/-- STATE of TT_STATE is set. -/
def State.ttSet (s : State) (v : Nat) : State := s.putF TT_STATE TT_STATE_STATE v
/-- ROLE of TT_STATE. -/
def State.ttRole (s : State) : Nat := s.fld TT_STATE TT_STATE_ROLE
/-- Length of a basic cycle in the unit's time. -/
def State.ttLen (s : State) : Nat := s.fld TT_CYCLE_LEN TT_CYCLE_LEN_NTU * s.ttNtu
/-- Basic cycles of the matrix (R282). -/
def State.ttCycles (s : State) : Nat := 2 ^ s.fld TT_CTL TT_CTL_CC_EXP
/-- Triggers of the list. -/
def State.ttCount (s : State) : Nat := s.fld TT_TRIG_CNT TT_TRIG_CNT_COUNT
/-- An update of every controller in use. -/
def State.ttEach (s : State) (f : State → Nat → State) : State := s.forN 2 fun s n => if s.ttUses n then f s n else s

/-! ## Validation (R284) -/

/-- Reserved bits of a trigger's two words, or a reserved code. -/
def trigCodeBad (a b : Nat) : Bool :=
  decide (5 ≤ taType a) || decide (6 < taRep a) || decide (2 ^ taRep a ≤ taBase a) || bitOf 19 a || bitOf 23 a || bitOf 30 a
    || (if taType a = 1 then b / 2 ^ 20 != 0 else if taType a = 3 then b / 2 ^ 30 != 0
        else if taType a = 4 then b != 0 else b / 2 ^ 16 != 0)

/-- Two triggers act in a common cycle of the matrix. -/
def State.trigMeet (s : State) (a a' : Nat) : Bool := anyN s.ttCycles (fun c => taActs a c && taActs a' c)

/-- The window of trigger k overlaps that of an earlier trigger in a common cycle. -/
def State.trigOverlap (s : State) (k : Nat) : Bool :=
  let a := s.trigA k
  taWindow a && anyN k fun j =>
    let a' := s.trigA j
    taEn a' && taWindow a' && s.trigMeet a a'
      && decide (taMark a < taMark a' + tbLen (s.trigB j)) && decide (taMark a' < taMark a + tbLen (s.trigB k))

/-- TIME_MARK of the last enabled trigger before k. -/
def State.trigPrev (s : State) (k : Nat) : Nat :=
  (List.range k).foldl (fun m j => if taEn (s.trigA j) then taMark (s.trigA j) else m) 0

/-- The first failing condition of trigger k, by its code (0: none). -/
def State.trigFail (s : State) (k : Nat) : Nat :=
  let a := s.trigA k
  let len := s.fld TT_CYCLE_LEN TT_CYCLE_LEN_NTU
  if !taEn a then 0
  else if taMark a < s.trigPrev k then 1
  else if len ≤ taMark a ∨ (taWindow a ∧ len < taMark a + tbLen (s.trigB k)) then 2
  else if trigCodeBad a (s.trigB k) then 3
  else if s.trigOverlap k then 4
  else 0

/-- A reference trigger at TIME_MARK 0 acts in every cycle. -/
def State.ttHasRef (s : State) : Bool := anyN s.ttCount fun k =>
  let a := s.trigA k
  taEn a && taType a == 0 && taMark a == 0 && (List.range s.ttCycles).all (taActs a)

/-- A controller that the settings use is not in NORMAL, or a pair's bit timings differ. -/
def State.ttBusBad (s : State) : Bool :=
  let pair := s.bit TT_CTL TT_CTL_PAIR
  let off n := (s.canOf n).mode != 1
  if pair then off 0 || off 1 || s.reg (CAN_NBT 0) != s.reg (CAN_NBT 1) || s.reg (CAN_DBT 0) != s.reg (CAN_DBT 1)
  else off (s.fld TT_CTL TT_CTL_BUS_SEL)

/-- The first failing trigger with its reason, if validation fails. -/
def State.ttValidate (s : State) : Option (Nat × Nat) :=
  match (List.range s.ttCount).find? (fun k => s.trigFail k != 0) with
  | some k => some (k, s.trigFail k)
  | none =>
    if s.bit TT_CTL TT_CTL_TM_EN ∧ !s.ttHasRef then some (0, 5)
    else if s.ttBusBad then some (0, 6)
    else none

/-- The unit starts with nothing synchronised. -/
def State.ttFresh (s : State) : State := s.modTt fun t => { active := t.active }

/-- EN was written as 1 while it was 0 (R284); frames that CAN0 of a pair holds by then are sent on both buses (R290). -/
def State.ttEnable (s : State) : State :=
  match (s.clrB TT_CTL TT_CTL_EN).ttValidate with
  | some (k, r) =>
    ((s.clrB TT_CTL TT_CTL_EN).setB TT_STATUS TT_STATUS_CFG_FAIL).setReg TT_FAIL (w32 (k % 64 + 2 ^ 8 * r))
  | none =>
    let s := ((s.setReg TT_TUR (s.reg TT_NTU)).setReg TT_STATE 1).ttFresh
    let x := s.canOf 0
    if s.ttPair then ((List.range 3).filterMap (fun i => x.buf ((x.next + i) % 3))).foldl State.canCopy s else s

/-- A reference message of a controller is given up: one that waits goes, one on the bus is not sent again (R287). -/
def CanSt.dropRef (x : CanSt) : CanSt :=
  { x with
    spec := if (x.spec.map (·.src)) = some .ref then none else x.spec
    tx := x.tx.map (fun o => if o.src = .ref then { o with till := some 0 } else o) }

/-- EN falls: the unit is off; copies still to be taken up by CAN1 are dropped. -/
def State.ttDisable (s : State) : State :=
  ((s.clrB TT_CTL TT_CTL_EN).setReg TT_STATE 0).ttFresh.forN 2 fun s n => s.modCan n fun x => { x.dropRef with spec := none, late := [] }

/-- A write of TT_CTL (R284, R286): EN written again ends S3. -/
def State.ttCtl (s : State) (old : Word) : State :=
  let on := s.bit TT_CTL TT_CTL_EN
  if TT_CTL_EN.get old = 0 then (if on then s.ttEnable else s)
  else if !on then s.ttDisable
  else if s.ttLevel = 3 then (s.setReg TT_STATE 1).ttFresh
  else s

/-! ## Levels (R286) -/

/-- The error level takes a value; S3 stays until EN is written again, and entry to S2 or S3 is flagged. -/
def State.ttRaise (s : State) (l : Nat) : State :=
  let old := s.ttLevel
  if old = 3 then s
  else (s.putF TT_STATE TT_STATE_ERR_LEVEL l).setIf (decide (2 ≤ l) && l != old) TT_STATUS TT_STATUS_SCHED_ERR

/-! ## Basic cycles (R281, R282, R290) -/

/-- Misses of a bus without a valid reference message in the cycle that ends. -/
def missNext (ok : Bool) (m : Nat) : Nat := if ok then 0 else min 2 (m + 1)

/-- A pair's bus that carried no valid reference message for two cycles is flagged (R290). -/
def State.ttBusFail (s : State) : State :=
  let m0 := missNext (s.tt.refOk.contains 0) s.tt.miss0
  let m1 := missNext (s.tt.refOk.contains 1) s.tt.miss1
  let s := s.modTt fun t => { t with miss0 := m0, miss1 := m1 }
  if s.ttPair then (s.setIf (m0 == 2) TT_STATUS TT_STATUS_BUS_FAIL0).setIf (m1 == 2) TT_STATUS TT_STATUS_BUS_FAIL1 else s

/-- An exclusive frame still waiting is not sent (R285). -/
def State.ttDropSpec (s : State) (n : Nat) : State :=
  match (s.canOf n).spec with
  | some ⟨.excl _, _, _, _, _⟩ => (s.modCan n fun x => { x with spec := none }).ttFail
  | some _ => s.modCan n fun x => { x with spec := none }
  | none => s

/-- A reference message is on a bus of the unit. -/
def State.refOnBus (s : State) : Bool := anyN 2 fun n =>
  s.ttUses n && (((s.canOf n).tx.any (fun o => o.sof.ref)) || ((s.canOf n).rx.any (fun x => x.ref)))

/-- A basic cycle begins at an instant with a cycle count. A reference message still on the bus has started (R283). -/
def State.ttBegin (s : State) (at' cnt : Nat) : State :=
  let s := if s.tt.begun then s.ttBusFail else s
  let s := s.ttEach State.ttDropSpec
  let p := s.tt.pass
  let s := s.modTt fun t =>
    { t with cycAt := at', begun := true, pass := p + 1, nextT := 0, refOn := s.refOnBus, synced := false, refOk := [], seen := [],
             copies := t.copies.filter (fun c => decide (p ≤ c.pass)) }
  s.putF TT_STATE TT_STATE_CYCLE (cnt % s.ttCycles)

/-- The first instant TT_BASE + k × cycle at or after now, and k (R281). -/
def State.ttSlot (s : State) : Nat × Nat :=
  let base := s.instantNow (s.reg TT_BASE_SEC).toNat (s.fld TT_BASE_NS TT_BASE_NS_NS)
  let len := s.ttLen
  if s.ttNow < base ∨ len = 0 then (base, 0) else (base + (s.ttNow - base) / len * len, (s.ttNow - base) / len)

#### [WORK REQUEST]
Wherever the string "foldl" appears in the records, copy the whole line.

#### [TASK RESULT]
  (List.range k).foldl (fun m j => if taEn (s.trigA j) then taMark (s.trigA j) else m) 0
    if s.ttPair then ((List.range 3).filterMap (fun i => x.buf ((x.next + i) % 3))).foldl State.canCopy s else s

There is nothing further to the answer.